I've been working from 1995 till 2000 as an engineer. I switched to IT in 2000 and been in IT for 10 years now. Is it sufficient to produce letters of reference in my IT related field only (which I have 1 present and 1 past employer) ?

Or do I need to include my past employers from 1995 till 2000 ? 

My visa office only said "original and up-to-date letters of reference from your past and current employers".

If "ALL" was in the sentence then I think would be obvious. 

Please advice and thanks in advance!
K


----------



## androb (Aug 26, 2009)

*References required*

Hello K,

I applied a few months ago under the skilled worker list of 38 jobs, as an IT Manager. My experience in this role has been in the last 10 years.

If you are applying under the list of 38 jobs, you need to supply one reference from your current/past employer and your experience needs to be in the last 10 years.

Check the link below, as there are visa office specific forms which detail what is required, depending on the country that you live in.

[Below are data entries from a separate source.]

/-- R424: the trace block. -/
def Log.trReg (l : Log) : Nat → Nat
  | 0x00 => l.trSel.toNat
  | 0x04 => b2n l.freeze + 2 * b2n l.spill + 4 * b2n l.spillPorts + 256 * l.classes.toNat
  | 0x08 => b2n l.frozen + 2 * b2n l.auto + 4 * b2n l.snapBad
  | 0x0C => lo32 l.snapTs.toNat
  | 0x10 => hi32 l.snapTs.toNat
  | 0x14 => l.spillDrop.toNat
  | 0x18 => l.inkStack.toNat + l.inkOff.toNat * 2 ^ 11
  | 0x1C => (l.inkLine.get 0 l.inkStack.toNat).toNat + (l.inkWraps.get 0 l.inkStack.toNat).toNat * 2 ^ 24
  | _ => 0

/-! ### Units -/

/-- R196, R243, R244: INDEX, OPC, ENTRY of the first invalid instruction. -/
def Unit.first (x : Unit) : Nat := bits x.illFirst 0 16 + bits x.illFirst 16 8 * 2 ^ 16 + bits x.illFirst 24 8 * 2 ^ 24

/-- Some unit of kind `k` (R26, R27) of the package has a counter above 0. -/
def Dp.anyOf (d : Dp) (k : Nat) (f : Sticky → BitVec 32) : Bool := d.units.any (fun x => unitKind x.1 == k && f x.2.sticky != 0)

/-- A measuring counter of unit `u`. -/
def Dp.perfOf (d : Dp) (u off : Nat) : Nat := ((d.getUnit u).perf.get 0 off).toNat

/-- ENGINE_CTL has not disabled the unit (R142). -/
def Dp.enabled (d : Dp) (u : Nat) : Nat := b2n (!(d.getUnit u).disabled)

/-- R425: the digest block. -/
def State.dgReg (s : State) (o : Nat) : Nat :=
  let c := s.hp.sels.dg.toNat
  let u := cuid c 4 0
  let slot := fun k => b2n (s.dp.dgu.get {} (4 * c + k)).opened
  match o with
  | 0x00 => c
  | 0x04 => s.dp.enabled u + 4 * slot 0 + 8 * slot 1 + 16 * slot 2 + 32 * slot 3
  | 0x08 => (s.dp.getUnit u).sticky.ill.toNat
  | 0x0C => (s.dp.getUnit u).first
  | 0x10 => s.dp.perfOf u 0x10
  | 0x14 => b2n (s.dp.anyOf 4 (·.ill))
  | _ => 0

/-- R196: the matrix-array block. FILLER shows while Damper runs filler in the cluster's region; BUSY never shows, since a command takes effect in
one step (log 20). -/
def State.mxReg (s : State) (o : Nat) : Nat :=
  let c := s.hp.sels.mx.toNat
  let u := cuid c 0 0
  let x := s.dp.getUnit u
  let m := s.dp.mxa.get {} c
  match o with
  | 0x00 => c
  | 0x04 => s.dp.enabled u + 4 * b2n (s.pw.fillRegions.contains (c / 8) && s.dp.enabled u == 1) + 8 * b2n m.buf0.loaded + 16 * b2n m.buf1.loaded
  | 0x08 => x.sticky.nan.toNat
  | 0x0C => x.sticky.inf.toNat
  | 0x10 => x.sticky.ill.toNat
  | 0x14 => x.first
  | 0x18 => s.dp.perfOf u 0x18
  | 0x1C => s.dp.perfOf u 0x1C
  | 0x20 => s.dp.perfOf u 0x20
  | 0x24 => b2n (s.dp.anyOf 0 (·.nan)) + 2 * b2n (s.dp.anyOf 0 (·.inf)) + 4 * b2n (s.dp.anyOf 0 (·.ill))
  | _ => 0

/-- R164, R231: the cluster clears zero-fill pieces: its die's launch is not yet cleared. -/
def State.zeroing (s : State) (c : Nat) : Bool :=
  match s.env.ofDie (c / 128) with
  | some p => p.zeroing
  | none => false

/-- R243: the Slant block. A channel has an instruction in flight while one waits, or while lines it sent are not acknowledged. -/
def State.sdReg (s : State) (o : Nat) : Nat :=
  let c := s.hp.sels.sd.toNat
  let u := cuid c 3 s.hp.sels.sdCh.toNat
  let busy := fun k =>
    let x := s.dp.getUnit (cuid c 3 k)
    b2n (x.held || x.awaitExt || s.torus.awaits.any (fun a => a.unit == cuid c 3 k))
  match o with
  | 0x00 => c + s.hp.sels.sdCh.toNat * 2 ^ 16
  | 0x04 => (List.range 8).foldl (fun a k => a + s.dp.enabled (cuid c 3 k) * 2 ^ k + busy k * 2 ^ (8 + k)) 0 + b2n (s.zeroing c) * 2 ^ 16
  | 0x08 => (s.dp.getUnit u).sticky.ill.toNat
  | 0x0C => (s.dp.getUnit u).first
  | 0x10 => s.dp.perfOf u 0x10
  | 0x14 => s.dp.perfOf u 0x14
  | 0x18 => s.dp.perfOf u 0x18
  | 0x1C => s.dp.perfOf u 0x1C
  | 0x20 => b2n (s.dp.anyOf 3 (·.ill))
  | _ => 0

/-- R244: the TFE block. -/
def State.tfReg (s : State) (o : Nat) : Nat :=
  let c := s.hp.sels.tf.toNat
  let u := cuid c 2 0
  let x := s.dp.getUnit u
  match o with
  | 0x00 => c
  | 0x04 => s.dp.enabled u
  | 0x08 => x.sticky.nanw.toNat
  | 0x0C => x.sticky.ovfw.toNat
  | 0x10 => x.sticky.ill.toNat
  | 0x14 => x.first
  | 0x18 => s.dp.perfOf u 0x18
  | 0x1C => s.dp.perfOf u 0x1C
  | 0x20 => s.dp.perfOf u 0x20
  | 0x24 => b2n (s.dp.anyOf 2 (·.nanw)) + 2 * b2n (s.dp.anyOf 2 (·.ovfw)) + 4 * b2n (s.dp.anyOf 2 (·.ill))
  | _ => 0

/-- R270: the tile-vector-engine block. -/
def State.tvReg (s : State) (o : Nat) : Nat :=
  let c := s.hp.sels.tv.toNat
  let u := cuid c 1 0
  let x := s.dp.getUnit u
  let b := s.dp.brush.get {} c
  match o with
  | 0x00 => c
  | 0x04 => s.dp.enabled u + 4 * b2n (!b.loops.isEmpty) + b.pvl.toNat % 512 * 2 ^ 16
  | 0x08 => x.sticky.nanw.toNat
  | 0x0C => x.sticky.ovfw.toNat
  | 0x10 => x.sticky.ill.toNat
  | 0x14 => bits x.illFirst 24 9 + bits x.illFirst 0 16 * 2 ^ 16
  | 0x18 => bits x.illFirst 16 8
  | 0x1C => x.sticky.oor.toNat
  | 0x20 => x.sticky.invop.toNat
  | 0x24 => s.dp.perfOf u 0x24
  | 0x28 => s.dp.perfOf u 0x28
  | 0x2C => b2n (s.dp.anyOf 1 (·.nanw)) + 2 * b2n (s.dp.anyOf 1 (·.ovfw)) + 4 * b2n (s.dp.anyOf 1 (·.ill)) + 8 * b2n (s.dp.anyOf 1 (·.oor)) +
      16 * b2n (s.dp.anyOf 1 (·.invop))
  | _ => 0

/-- R317: the update-unit block. -/
def State.upReg (s : State) (o : Nat) : Nat :=
  let j := s.hp.sels.upStack.toNat
  let u := duid (j / 3) 1 (j % 3)
  let x := s.dp.getUnit u
  let b := s.dp.upu.get {} j
  let eseq := (s.dp.getPart s.hp.sels.upPart.toNat).eseq.toNat
  let own := match s.partOfDie (j / 3) with
    | some p => (s.dp.getPart p).eseq.toNat % 2
    | none => 0
  match o with
  | 0x00 => j + s.hp.sels.upPart.toNat * 2 ^ 8
  | 0x04 => s.dp.enabled u + 2 * b2n (!b.ops.isEmpty) + 4 * b2n (b.ops.any (·.since.isSome)) + 8 * b2n b.opened + 16 * own + 32 * b2n b.edropF +
      64 * b2n s.hp.sels.upCfgRej
  | 0x08 => x.sticky.nanw.toNat
  | 0x0C => x.sticky.ovfw.toNat
  | 0x10 => x.sticky.ill.toNat
  | 0x14 => x.first
  | 0x18 => s.dp.perfOf u 0x18
  | 0x1C => s.dp.perfOf u 0x1C
  | 0x20 => s.torus.embCfg.toNat &&& 0x77
  | 0x24 => lo32 eseq
  | 0x28 => hi32 eseq
  | 0x2C => s.dp.perfOf u 0x2C
  | 0x30 => s.dp.perfOf u 0x30
  | 0x34 => s.dp.perfOf u 0x34
  | 0x38 => b2n (s.dp.anyOf 6 (·.nanw)) + 2 * b2n (s.dp.anyOf 6 (·.ovfw)) + 4 * b2n (s.dp.anyOf 6 (·.ill))
  | _ => 0

/-- R368: the collective-engine block. -/
def State.flReg (s : State) (o : Nat) : Nat :=
  let i := s.hp.sels.flDie.toNat
  let u := duid i 0 0
  let x := s.dp.getUnit u
  let c := s.dp.cle.get {} i
  match o with
  | 0x00 => i + s.hp.sels.flCg.toNat * 2 ^ 8
  | 0x04 => s.dp.enabled u + 2 * b2n (!c.ops.isEmpty) + 4 * b2n c.sblast + c.ops.length % 16 * 2 ^ 8
  | 0x08 => x.sticky.nanw.toNat
  | 0x0C => x.sticky.ovfw.toNat
  | 0x10 => x.sticky.ill.toNat
  | 0x14 => x.first
  | 0x18 => x.sticky.drop.toNat
  | 0x1C => x.sticky.badix.toNat
  | 0x20 => lo32 (c.oseq.get 0 s.hp.sels.flCg.toNat).toNat
  | 0x24 => s.dp.perfOf u 0x24
  | 0x28 => s.dp.perfOf u 0x28
  | 0x2C => s.dp.perfOf u 0x2C
  | 0x30 => s.dp.perfOf u 0x30
  | 0x34 => s.dp.perfOf u 0x34
  | 0x38 => b2n (s.dp.anyOf 5 (·.nanw)) + 2 * b2n (s.dp.anyOf 5 (·.ovfw)) + 4 * b2n (s.dp.anyOf 5 (·.ill)) + 8 * b2n (s.dp.anyOf 5 (·.drop)) +
      16 * b2n (s.dp.anyOf 5 (·.badix))
  | _ => 0

/-! ### Time, contract, memory, scripts, training step -/

/-- R60: TB_STAT. -/
def Clk.stat (c : Clk) : Nat :=
  c.lock.code + 8 * b2n c.stepped + 16 * c.role.code + c.upPort.toNat * 2 ^ 16 + c.hops.toNat * 2 ^ 24

/-- R36, R60: the time and stroke block; the high words of its pairs are what the read of the low word latched. -/
def Clk.reg (c : Clk) : Nat → Nat
  | 0x00 => lo32 c.tb.toNat
  | 0x04 => hi32 c.tb.toNat
  | 0x08 => c.stat
  | 0x0C => c.trim.toNat
  | 0x10 => c.ofs.toNat
  | 0x18 => lo32 c.stroke.toNat
  | 0x1C => hi32 c.stroke.toNat
  | 0x20 => lo32 c.sstart.toNat
  | 0x24 => hi32 c.sstart.toNat
  | 0x28 => c.period.toNat + c.k.toNat * 2 ^ 16
  | 0x2C => c.cwNs.toNat + c.downNs.toNat * 2 ^ 16
  | 0x30 => c.lateCnt.toNat
  | 0x34 => c.stretchCnt.toNat
  | 0x38 => c.podSkew.toNat
  | 0x3C => c.lateMax.toNat
  | _ => 0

One last thing, I submitted two references: I did this because, when I worked for the IT firm I had a boss who has now left the company. So I obtained one reference from my old boss, and one 'confirmation of employment' letter from the existing boss.

Regards,
R.

Applying as a Skilled Worker: Visa Office Specific Forms


----------



## kccc (Feb 15, 2010)

Thanks Androb,

I'm applying for the exact same NOC code 0213, also 10 years experience in IT. Thanks for sharing, I am relieved to hear that. So, looks like 2 is also sufficient for me since they both cover the 10 year work span. I'm just waiting for my Uni transcripts before I can send all the documents to my visa office in Kuala Lumpur.

cheers,
K



androb said:


> Hello K,
> 
> I applied a few months ago under the skilled worker list of 38 jobs, as an IT Manager. My experience in this role has been in the last 10 years.
> 
> ...


----------